Мы не всегда находили масла, чтобы пожарить на обед кусок рыбы, но зато заправляли лучшим оливковым свои ханукальные светильники и большие меноры в синагогах. А сейчас я, старик, стоящий уже перед судными вратами, с ужасом вижу, как евреи сходят с ума, готовясь потратить дорогое масло на жарку моего языка…
Фатих смущенно молчал, стоя у прилавка.
— Это моя вина, — продолжал рабби Нехемия, — я виноват в том, что дожил до такого. Надо было мне умереть. Прав Осман Сэдэ, когда предлагал удавиться на своем цветном шнуре.
— Не говорите так.
— Увы, увы. Иудейский Львив прославится в веках не постижением Каббалы, а распрями. Мы каждый день кого-нибудь осуждаем, кому-нибудь объявляем херем, про кого-нибудь злословим. Мы евреи, нация раскольников. Вот вы, мусульмане, едины. Как джихад Собесскому объявили, встали как один и поскакали туркам помогать. А мы три часа в синагоге Нахмановичей спорили, чуть ли не за бороды таскали, кого поддержать, поляков или турок?! Кажется, в арабском языке есть слово, похожее на наше древнее «питнот», распри?
— Фитна — распря — вспомнил Фатих.
— Именно это. Львив будет городом фитны. Не только еврейской — всеобщей. От чего мне больнее всего.
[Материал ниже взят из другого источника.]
-- ==== Sys2Proof/Machine/VecFloat.lean ====
section
/-! DEFINITION. Vector floating point, transcendentals, classification and conversions (R127 to R135). -/

namespace Sys2Proof.Machine

open Sys2Proof

/-- Does a word draw from the generators: its effective rounding mode is stochastic (R85)? -/
def Word.draws (w : Word) (g : Group) : Bool := w.rm g == 6

/-- The rounding instructions of Table 7-5. -/
def fpResult (op : FOp) (w : Word) (g : Group) (act : Mask) : VecRes :=
  let t := w.type
  elementwise w g act t (w.source g act 1 t) (w.operandB g act t) (w.operandD g) (w.draws g) fun x a b d => fpOp op t (w.rm g) x g.mode a b d

def runFp (op : FOp) (w : Word) (s : State) : Answer := runVector w (fpResult op w) s

def minMaxResult (isMax : Bool) (w : Word) (g : Group) (act : Mask) : VecRes :=
  let t := w.type
  elementwise w g act t (w.source g act 1 t) (w.operandB g act t) [] false fun _ a b _ => fpMinMax isMax t g.mode a b

def runFpMinMax (isMax : Bool) (w : Word) (s : State) : Answer := runVector w (minMaxResult isMax w) s

def absResult (w : Word) (g : Group) (act : Mask) : VecRes :=
  elementwise w g act w.type (w.source g act 1 w.type) [] [] false fun _ a _ _ => fpAbs w.type g.mode a

/-- `vfabs` (R129). -/
def execVfabs (f : FForm) (s : State) : Answer := runVector (mkWord shapeVfabs f) (absResult (mkWord shapeVfabs f)) s

def classResult (w : Word) (g : Group) (act : Mask) : VecRes :=
  elementwise w g act w.type (w.source g act 1 w.type) [] [] false fun _ a _ _ => { bits := fpClass w.type a }

/-- `vfclass` (R132). -/
def execVfclass (f : FForm) (s : State) : Answer := runVector (mkWord shapeVfclass f) (classResult (mkWord shapeVfclass f)) s

/-- `vfcmp` (R130): the whole mask is written, and the flags of every active lane are set. -/
def runFpCompare (w : Word) (s : State) : Answer :=
  runWord w {} (fun s =>
    let act := s.g.active w.f.pred.toNat
    let t := w.type
    let a := w.source s.g act 1 t
    let b := w.operandB s.g act t
    let cmp := fun l => fpCompare w.f.rnd.toNat t s.g.mode (a.getD l 0) (b.getD l 0)
    let g := (s.g.concreteReads w act).writeM w.lat w.f.d.toNat (maskOf fun l => act.getLsbD l && (cmp l).1)
    ({ s with g := g.setFlags ((lanesOf act).foldl (fun acc l => acc ||| (cmp l).2) 0) }, .done)) s

def transResult (op : TOp) (w : Word) (g : Group) (act : Mask) : VecRes :=
  let t := w.type
  elementwise w g act t (w.source g act 1 t) [] [] (w.draws g) fun x a _ _ => transOp op t (w.rm g) x g.mode a

def runTrans (op : TOp) (w : Word) (s : State) : Answer := runVector w (transResult op w) s

/-- `vfadd` (R128). -/
def execVfadd (f : FForm) (s : State) : Answer := runFp .add (mkWord shapeVfadd f) s

/-- `vfadd` with an imm32 (R128). -/
def execVfaddImm32 (f : FForm) (imm : BitVec 32) (s : State) : Answer := runFp .add (mkWord shapeVfaddImm32 f (.imm32 imm)) s

/-- `vfsub` (R128). -/
def execVfsub (f : FForm) (s : State) : Answer := runFp .sub (mkWord shapeVfsub f) s

/-- `vfsub` with an imm32 (R128). -/
def execVfsubImm32 (f : FForm) (imm : BitVec 32) (s : State) : Answer := runFp .sub (mkWord shapeVfsubImm32 f (.imm32 imm)) s

/-- `vfmul` (R128). -/
def execVfmul (f : FForm) (s : State) : Answer := runFp .mul (mkWord shapeVfmul f) s

/-- `vfmul` with an imm32 (R128). -/
def execVfmulImm32 (f : FForm) (imm : BitVec 32) (s : State) : Answer := runFp .mul (mkWord shapeVfmulImm32 f (.imm32 imm)) s

/-- `vfma` (R128). -/
def execVfma (f : FForm) (s : State) : Answer := runFp .fma (mkWord shapeVfma f) s

/-- `vfma` with an imm32 (R128). -/
def execVfmaImm32 (f : FForm) (imm : BitVec 32) (s : State) : Answer := runFp .fma (mkWord shapeVfmaImm32 f (.imm32 imm)) s

/-- `vfdiv` (R128). -/
def execVfdiv (f : FForm) (s : State) : Answer := runFp .div (mkWord shapeVfdiv f) s

/-- `vfsqrt` (R128). -/
def execVfsqrt (f : FForm) (s : State) : Answer := runFp .sqrt (mkWord shapeVfsqrt f) s

/-- `vfmin` (R128). -/
def execVfmin (f : FForm) (s : State) : Answer := runFpMinMax false (mkWord shapeVfmin f) s

/-- `vfmin` with an imm32 (R128). -/
def execVfminImm32 (f : FForm) (imm : BitVec 32) (s : State) : Answer := runFpMinMax false (mkWord shapeVfminImm32 f (.imm32 imm)) s

/-- `vfmax` (R128). -/
def execVfmax (f : FForm) (s : State) : Answer := runFpMinMax true (mkWord shapeVfmax f) s

/-- `vfmax` with an imm32 (R128). -/
def execVfmaxImm32 (f : FForm) (imm : BitVec 32) (s : State) : Answer := runFpMinMax true (mkWord shapeVfmaxImm32 f (.imm32 imm)) s

/-- `vfcmp` (R130). -/
def execVfcmp (f : FForm) (s : State) : Answer := runFpCompare (mkWord shapeVfcmp f) s

/-- `vfcmp` with an imm32 (R130). -/
def execVfcmpImm32 (f : FForm) (imm : BitVec 32) (s : State) : Answer := runFpCompare (mkWord shapeVfcmpImm32 f (.imm32 imm)) s

/-- `vfrcp` (R131). -/
def execVfrcp (f : FForm) (s : State) : Answer := runTrans .rcp (mkWord shapeVfrcp f) s

/-- `vfrsq` (R131). -/
def execVfrsq (f : FForm) (s : State) : Answer := runTrans .rsq (mkWord shapeVfrsq f) s

/-- `vfexp2` (R131). -/
def execVfexp2 (f : FForm) (s : State) : Answer := runTrans .exp2 (mkWord shapeVfexp2 f) s

/-- `vflog2` (R131). -/
def execVflog2 (f : FForm) (s : State) : Answer := runTrans .log2 (mkWord shapeVflog2 f) s

/-- `vfsin` (R131). -/
def execVfsin (f : FForm) (s : State) : Answer := runTrans .sin (mkWord shapeVfsin f) s

/-- `vfcos` (R131). -/
def execVfcos (f : FForm) (s : State) : Answer := runTrans .cos (mkWord shapeVfcos f) s

/-- `vftanh` (R131). -/
def execVftanh (f : FForm) (s : State) : Answer := runTrans .tanh (mkWord shapeVftanh f) s

/-! ### Conversions -/

/-- n elements from part h of the wider side; the elements of D that are not reached are kept. -/
def cvtResult (w : Word) (g : Group) (act : Mask) : VecRes :=
  let dt := w.type
  let st := (elemOf (w.f.b.toNat % 32)).getD .n32
  let h := w.f.b.toNat / 32
  let es := elemCount st
  let ed := elemCount dt
  let n := min es ed
  let sb := if ed < es then h * n else 0
  let db := if es < ed then h * n else 0
  let a := w.source g act 1 st
  { n := w.f.d.toNat, pair := elemPair dt, bits := elemBits (elemWidth dt) n db
    outs := (lanesOf act).map fun l =>
      laneOut l (elemWidth dt) n db (w.draws g) (genAt g.gens l) fun j x => convertElem dt st (w.rm g) x g.mode (subElem (elemWidth st) (sb + j) (a.getD l 0)) }

/-- `vcvt` (R133). -/
def execVcvt (f : FForm) (s : State) : Answer := runVector (mkWord shapeVcvt f) (cvtResult (mkWord shapeVcvt f)) s

/-- The type of the sources of `vpack`: 32-bit, or 16-bit for the byte types. -/
def packSource : ElemType → ElemType
  | .i16 => .i32
  | .n16 => .n32
  | .i8 => .i16
  | .n8 => .n16
  | _ => .f32

/-- The lower half of D from A and the upper from B. The integer types never draw (R85). -/
def packResult (w : Word) (g : Group) (act : Mask) : VecRes :=
  let dt := w.type
  let st := packSource dt
  let a := w.source g act 1 st
  let b := w.source g act 2 st
  let half := elemCount st
  { n := w.f.d.toNat, pair := false, bits := 2 ^ 32 - 1
    outs := (lanesOf act).map fun l =>
      laneOut l (elemWidth dt) (2 * half) 0 (elemIeee dt && w.draws g) (genAt g.gens l) fun j x =>
        let src := if j < half then subElem (elemWidth st) j (a.getD l 0) else subElem (elemWidth st) (j - half) (b.getD l 0)
        convertElem dt st (w.rm g) x g.mode src }

/-- `vpack` (R134). -/
def execVpack (f : FForm) (s : State) : Answer := runVector (mkWord shapeVpack f) (packResult (mkWord shapeVpack f)) s

/-- The type of the results of `vunpack`. -/
def unpackDest : ElemType → ElemType
  | .i16 => .i32
  | .n16 => .n32
  | .i8 => .i16
  | .n8 => .n16
  | _ => .f32

/-- Half h of the register, widened exactly; no rounding mode is taken and nothing is drawn. -/
def unpackResult (w : Word) (g : Group) (act : Mask) : VecRes :=
  let st := w.type
  let dt := unpackDest st
  let a := w.source g act 1 st
  { n := w.f.d.toNat, pair := false, bits := 2 ^ 32 - 1
    outs := (lanesOf act).map fun l =>
      laneOut l (elemWidth dt) (elemCount dt) 0 false (genAt g.gens l) fun j x =>
        convertElem dt st 1 x g.mode (subElem (elemWidth st) (w.f.b.toNat * elemCount dt + j) (a.getD l 0)) }

/-- `vunpack` (R135). -/
def execVunpack (f : FForm) (s : State) : Answer := runVector (mkWord shapeVunpack f) (unpackResult (mkWord shapeVunpack f)) s

end Sys2Proof.Machine
end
Так хочется мира, покоя, согласия!
— Поэтому вы Шабтая Цви преступником назвали?
— Поэтому. Боялся, что, верни он Израильское царство, начнется война с турками, арабами, персами. Я считал Шабтая авантюристом. Б-г свидетель, я ошибся. И за это действительно надо язык отсечь.
— Не надо — Фатих испугался, как рабби Нехемия будет жить без языка.
— Ничего, мне пришьют змеиный — пошутил Коэн. — А теперь пойду. Нет, не язык резать. Домой. К Малке и 11 коэнятам. Надо же их подымать.
31
Титул главного раввина в мусульманских странах, а также уважительное обращение к старейшине у евреев-сефардов и караимов.